How JB killed himself on the 29th July 1917 is not in doubt – he shot himself in his right temple with his own British Army issue pistol whilst walking in the open countryside near his base. But exactly why he killed himself is another matter entirely. That it was not in any way an unfortunate accident is made clear by the fact his first attempt at suicide failed because of a faulty round, and he had to activate the trigger a second time to do the deed.
The most charitable and likely explanation for his suicide is that he was one of the many cases that we would today describe as 'Post Traumatic Stress Disorder (PTSD)'. Or what was already in 1917 being widely called 'Shell Shock' by the soldiers on the Western Front and their families on the Home Front. However, even at this late stage of the war military doctors were still diagnosing officers with shell shock by euphemisms such as 'Effort Syndrome' (ES) and 'Disordered Action of Heart' (DAH). Definitely, JB was in a depressed state after the tank fiasco at the First Battle of the Somme for which he was clearly blamed in some way. Also, perhaps he feared that the same thing would happen with the British Third Ypres offensive (Passchendaele) that began just two days after his death.
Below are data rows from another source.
-- ==== Sys2Proof/Machine/FloatInstr.lean ====
section
/-!
DEFINITION. The floating-point instructions (OPC 70 to 89): R307 to R312.
-/
namespace Sys2Proof.Machine

/-! ### Operations on encodings -/

/-- An operation on one element: exact, then rounded once to the type (R189, R190). -/
def fop1 (f : Fmt) (rm : Nat) (sat : Bool) (op : Fl → Fl) (a : Nat) : Nat := f.encode rm sat (op (f.decode a))
def fop2 (f : Fmt) (rm : Nat) (sat : Bool) (op : Fl → Fl → Fl) (a b : Nat) : Nat :=
  f.encode rm sat (op (f.decode a) (f.decode b))
def fop3 (f : Fmt) (rm : Nat) (sat : Bool) (op : Fl → Fl → Fl → Fl) (a b c : Nat) : Nat :=
  f.encode rm sat (op (f.decode a) (f.decode b) (f.decode c))

/-- One operation, or one for each element of a packed type (R188). -/
def byElement (ty : Nat) (g : Nat → Nat → Nat → Nat) (a b c : Nat) : Nat :=
  if tyIsPacked ty then
    g (bits a 0 16) (bits b 0 16) (bits c 0 16) + g (bits a 16 16) (bits b 16 16) (bits c 16 16) * 2 ^ 16
  else g a b c

/-- The exact results before rounding (R307). -/
def flSub (rm : Nat) (a b : Fl) : Fl := Fl.add rm a b.neg
def flFma (rm : Nat) (a b c : Fl) : Fl := Fl.add rm (a.mul b) c

/-- An arithmetic instruction of two sources. -/
def State.farith2 (s : State) (w : AluW) (op : Fl → Fl → Fl) : Out :=
  let ty := w.ty.toNat
  let g := fun a b _ => fop2 (tyFmt ty) w.rm.toNat w.sat op a b
  .next (s.laneResult w.ctl w.dst ty fun l => byElement ty g (s.val l w.a ty) (s.val l w.b ty) 0)

/-- An instruction of one source, rounded by RM. -/
def State.farith1 (s : State) (w : AluW) (op : Fl → Fl) : Out :=
  let ty := w.ty.toNat
  let g := fun a _ _ => fop1 (tyFmt ty) w.rm.toNat w.sat op a
  .next (s.laneResult w.ctl w.dst ty fun l => byElement ty g (s.val l w.a ty) 0 0)

def execFadd (w : AluW) (s : State) : Out := s.farith2 w (Fl.add w.rm.toNat)
def execFsub (w : AluW) (s : State) : Out := s.farith2 w (flSub w.rm.toNat)
def execFmul (w : AluW) (s : State) : Out := s.farith2 w Fl.mul
def execFmin (w : AluW) (s : State) : Out := s.farith2 w (Fl.least false)
def execFmax (w : AluW) (s : State) : Out := s.farith2 w (Fl.least true)

def execFfma (w : AluW) (s : State) : Out :=
  let ty := w.ty.toNat
  let g := fop3 (tyFmt ty) w.rm.toNat w.sat (flFma w.rm.toNat)
  .next (s.laneResult w.ctl w.dst ty fun l => byElement ty g (s.val l w.a ty) (s.val l w.b ty) (s.val l w.c ty))

/-- a × 2^n, SB read as i32 for both elements. -/
def execFldexp (w : AluW) (s : State) : Out :=
  let ty := w.ty.toNat
  .next (s.laneResult w.ctl w.dst ty fun l =>
    let n := toSigned 32 (s.val l w.b 6)
    byElement ty (fun a _ _ => fop1 (tyFmt ty) w.rm.toNat w.sat (Fl.scale n) a) (s.val l w.a ty) 0 0)

/-! ### Relations and classes (R308) -/

def execFcmp (w : AluW) (s : State) : Out :=
  let ty := w.ty.toNat
  let g := fun a b => frelBits ((tyFmt ty).decode a) ((tyFmt ty).decode b)
  .next (s.laneResult w.ctl w.dst (relTy ty) fun l =>
    let a := s.val l w.a ty
    let b := s.val l w.b ty
    if tyIsPacked ty then g (bits a 0 16) (bits b 0 16) + 16 * g (bits a 16 16) (bits b 16 16) else g a b)

def execFclass (w : AluW) (s : State) : Out :=
  let ty := w.ty.toNat
  .next (s.laneResult w.ctl w.dst (relTy ty) fun l =>
    let a := s.val l w.a ty
    if tyIsPacked ty then
      fclassBits (tyFmt ty) (bits a 0 16) + 65536 * fclassBits (tyFmt ty) (bits a 16 16)
    else fclassBits (tyFmt ty) a)

/-! ### Functions (R309) -/

/-- A function with an FP32 result, rounded RNE again to the 16-bit types. -/
def fun32 (ty : Nat) (sat : Bool) (op : Fl → Fl) (a : Nat) : Nat :=
  let y := f32Fmt.encode 0 sat (op ((tyFmt ty).decode a))
  if ty = 11 then y else (tyFmt ty).encode 0 sat (f32Fmt.decode y)

def State.ffun (s : State) (w : AluW) (op : Fl → Fl) : Out :=
  let ty := w.ty.toNat
  .next (s.laneResult w.ctl w.dst ty fun l => fun32 ty w.sat op (s.val l w.a ty))

def execFrcp (w : AluW) (s : State) : Out := s.farith1 w Fl.recip
def execFsqrt (w : AluW) (s : State) : Out := s.farith1 w Fl.sqrt
def execFrsq (w : AluW) (s : State) : Out := s.ffun w Fl.rsqrt
def execFex2 (w : AluW) (s : State) : Out := s.ffun w Fl.exp2
def execFlg2 (w : AluW) (s : State) : Out := s.ffun w Fl.log2
def execFsin (w : AluW) (s : State) : Out := s.ffun w Fl.sinPi
def execFcos (w : AluW) (s : State) : Out := s.ffun w Fl.cosPi

/-! ### Conversions (R310) -/

def execFrnd (w : AluW) (s : State) : Out := s.farith1 w (Fl.roundIntegral w.rm.toNat)

/-- The source type that SB holds. -/
def AluW.srcType (w : AluW) : Nat := (w.b.immVal.getD 0).toNat

def execFcvt (w : AluW) (s : State) : Out :=
  let ty := w.ty.toNat
  let src := AluW.srcType w
  .next (s.laneResult w.ctl w.dst ty fun l =>
    (tyFmt ty).encode w.rm.toNat w.sat ((tyFmt src).decode (s.val l w.a src)))

/-- A value rounded by RM and clamped to an integer type's range; NaN gives 0. -/
def flToInt (signed : Bool) (w rm : Nat) : Fl → Int
  | .nan => 0
  | .inf n => if n then intMin signed w else intMax signed w
  | .fin n m e =>
    let x : Int := (roundInt rm n m e : Nat)
    max (intMin signed w) (min (intMax signed w) (if n then -x else x))

def execFtoi (w : AluW) (s : State) : Out :=
  let ty := w.ty.toNat
  let src := AluW.srcType w
  .next (s.laneResult w.ctl w.dst ty fun l =>
    ofInt w.wd (flToInt w.sg w.wd w.rm.toNat ((tyFmt src).decode (s.val l w.a src))))

def execItof (w : AluW) (s : State) : Out :=
  let ty := w.ty.toNat
  let src := AluW.srcType w
  .next (s.laneResult w.ctl w.dst ty fun l =>
    (tyFmt ty).encode w.rm.toNat w.sat (.ofInt (intOf (tySigned src) (tyWidth src) (s.val l w.a src))))

/-! ### Narrow codes (R311) -/

/-- Bits of a container. -/
def narrowCw (ty : Nat) : Nat := if ty = 17 then 8 else 4

/-- The format that a control word names. -/
def State.narrowOf (s : State) (c : Nat) : Narrow :=
  Narrow.ofReg (lookD (bits c 0 4) (0 : W32) (s.block s.cur.core (s.ctxOf s.key)).fmt).toNat

/-- A control word that traps: position, reserved bit, container or format (R193, R311). -/
def State.narrowBad (s : State) (ty c : Nat) : Bool :=
  let f := s.narrowOf c
  (ty = 17 && 3 < bits c 4 3) || c.testBit 7 || bits c 16 48 ≠ 0 || f.cw != (ty == 17) || !f.valid

/-- fpack of R311: v with the code of a at POS. -/
def fpackWord (f : Narrow) (ty rm : Nat) (sat : Bool) (v a c : Nat) : Nat :=
  let x := if bits c 8 8 = 0xFF then .nan else (f32Fmt.decode a).scale (127 - (bits c 8 8 : Int))
  setBits v (narrowCw ty * bits c 4 3) (narrowCw ty) (f.encode rm sat x)

/-- funpk of R311. -/
def funpkWord (f : Narrow) (ty a c : Nat) : Nat :=
  let code := bits a (narrowCw ty * bits c 4 3) (narrowCw ty)
  if bits c 8 8 = 0xFF then f32Fmt.nanBits
  else f32Fmt.encode 0 false ((f.decode code).scale ((bits c 8 8 : Int) - 127))

/-- FPACK and FUNPK: the control word is checked in the executing lanes. -/
def State.narrowInstr (s : State) (w : AluW) (f : Nat → Nat → Nat) : State :=
  let ls := s.active w.ctl
  let c := s.full s.lead w.b 7
  if !ls.isEmpty && s.narrowBad w.ty.toNat c then s.raise (ls.map fun l => ⟨l, 0x02, 48, s.cur.va⟩)
  else s.laneResult w.ctl w.dst 15 fun l => f l c

def execFpack (w : AluW) (s : State) : Out :=
  .next (s.narrowInstr w fun l c =>
    fpackWord (s.narrowOf c) w.ty.toNat w.rm.toNat w.sat ((s.cw.lane l).v s.cw.stk w.dst.num).toNat
      (s.val l w.a 11) c)

def execFunpk (w : AluW) (s : State) : Out :=
  .next (s.narrowInstr w fun l c => funpkWord (s.narrowOf c) w.ty.toNat (s.val l w.a 15) c)

/-! ### Packed pairs (R312) -/

/-- a0 × b0 + a1 × b1 + c, exact. -/
def dot2 (f : Fmt) (rm : Nat) (a b : Nat) (c : Fl) : Fl :=
  let p := (f.decode (bits a 0 16)).mul (f.decode (bits b 0 16))
  let q := (f.decode (bits a 16 16)).mul (f.decode (bits b 16 16))
  Fl.add rm (Fl.add rm p q) c

def execFdot2 (w : AluW) (s : State) : Out :=
  let ty := w.ty.toNat
  .next (s.laneResult w.ctl w.dst 11 fun l =>
    f32Fmt.encode w.rm.toNat w.sat
      (dot2 (tyFmt ty) w.rm.toNat (s.val l w.a ty) (s.val l w.b ty) (f32Fmt.decode (s.val l w.c 11))))

/-- An operation on each element of FP32 pairs. -/
def State.fpair (s : State) (w : AluW) (g : Nat → Nat → Nat → Nat) : Out :=
  .next (s.laneResult w.ctl w.dst 16 fun l =>
    let a := s.pairVal l w.a
    let b := s.pairVal l w.b
    let c := s.pairVal l w.c
    g (bits a 0 32) (bits b 0 32) (bits c 0 32) + g (bits a 32 32) (bits b 32 32) (bits c 32 32) * 2 ^ 32)

def execFadd2 (w : AluW) (s : State) : Out :=
  s.fpair w fun a b _ => fop2 f32Fmt w.rm.toNat w.sat (Fl.add w.rm.toNat) a b
def execFmul2 (w : AluW) (s : State) : Out := s.fpair w fun a b _ => fop2 f32Fmt w.rm.toNat w.sat Fl.mul a b
def execFfma2 (w : AluW) (s : State) : Out := s.fpair w (fop3 f32Fmt w.rm.toNat w.sat (flFma w.rm.toNat))

end Sys2Proof.Machine
end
It seems JB was just another tragic casualty of the stresses and strains of total war that few men in his place could face with equanimity.
Conclusion
Readers will have observed that these notes on JB are rather sketchy for which there is a simple explanation. Unless there were really extenuating circumstances, Great War soldiers who deliberately chose to commit suicide on active service were not usually respected or openly mourned by the military establishment or their comrades-in-arms. And this was particularly the case with suicide commissioned officers whom were seen to be cowardly in abandoning their men in extremis. Such soldiers were usually quickly forgotten and all mention of them minimised in the military records.
In the case of JB, it was his brother, another senior British Army officer - who also served on the Western Front - that attempted valiantly with some success to rehabilitate his brother's memory. Principally, it would seem, to find some solace for their devastated father, another career army officer. Eventually, a compromise verdict of a pardon was granted.
Coincidentally, JB's brother's efforts left a convenient paper trail for later historians to follow to shed some light on his demise and what followed.
Acknowledgements
The story of the genesis and deployment of the British tank in the Great War is a topic that has been studied and written about perhaps as much as almost any other. Many of the primary source documents are held in national archives in the UK and overseas, whilst the secondary sources, such as books and journals, are numerous but often out of print and, when they are available, expensive to buy.
John Brough's 'Notes on Tactics for Tanks', dated 11 June 1916, is available online.
Fortunately, books on this subject are continually being published and one that is particularly accessible to the amateur historian, is Christie Campbell's 'Band of Brigands: The first men in tanks'(2007 Harper Press). This author found it to be an excellent and informative read and a very useful source of little known references and facts for the amateur historian.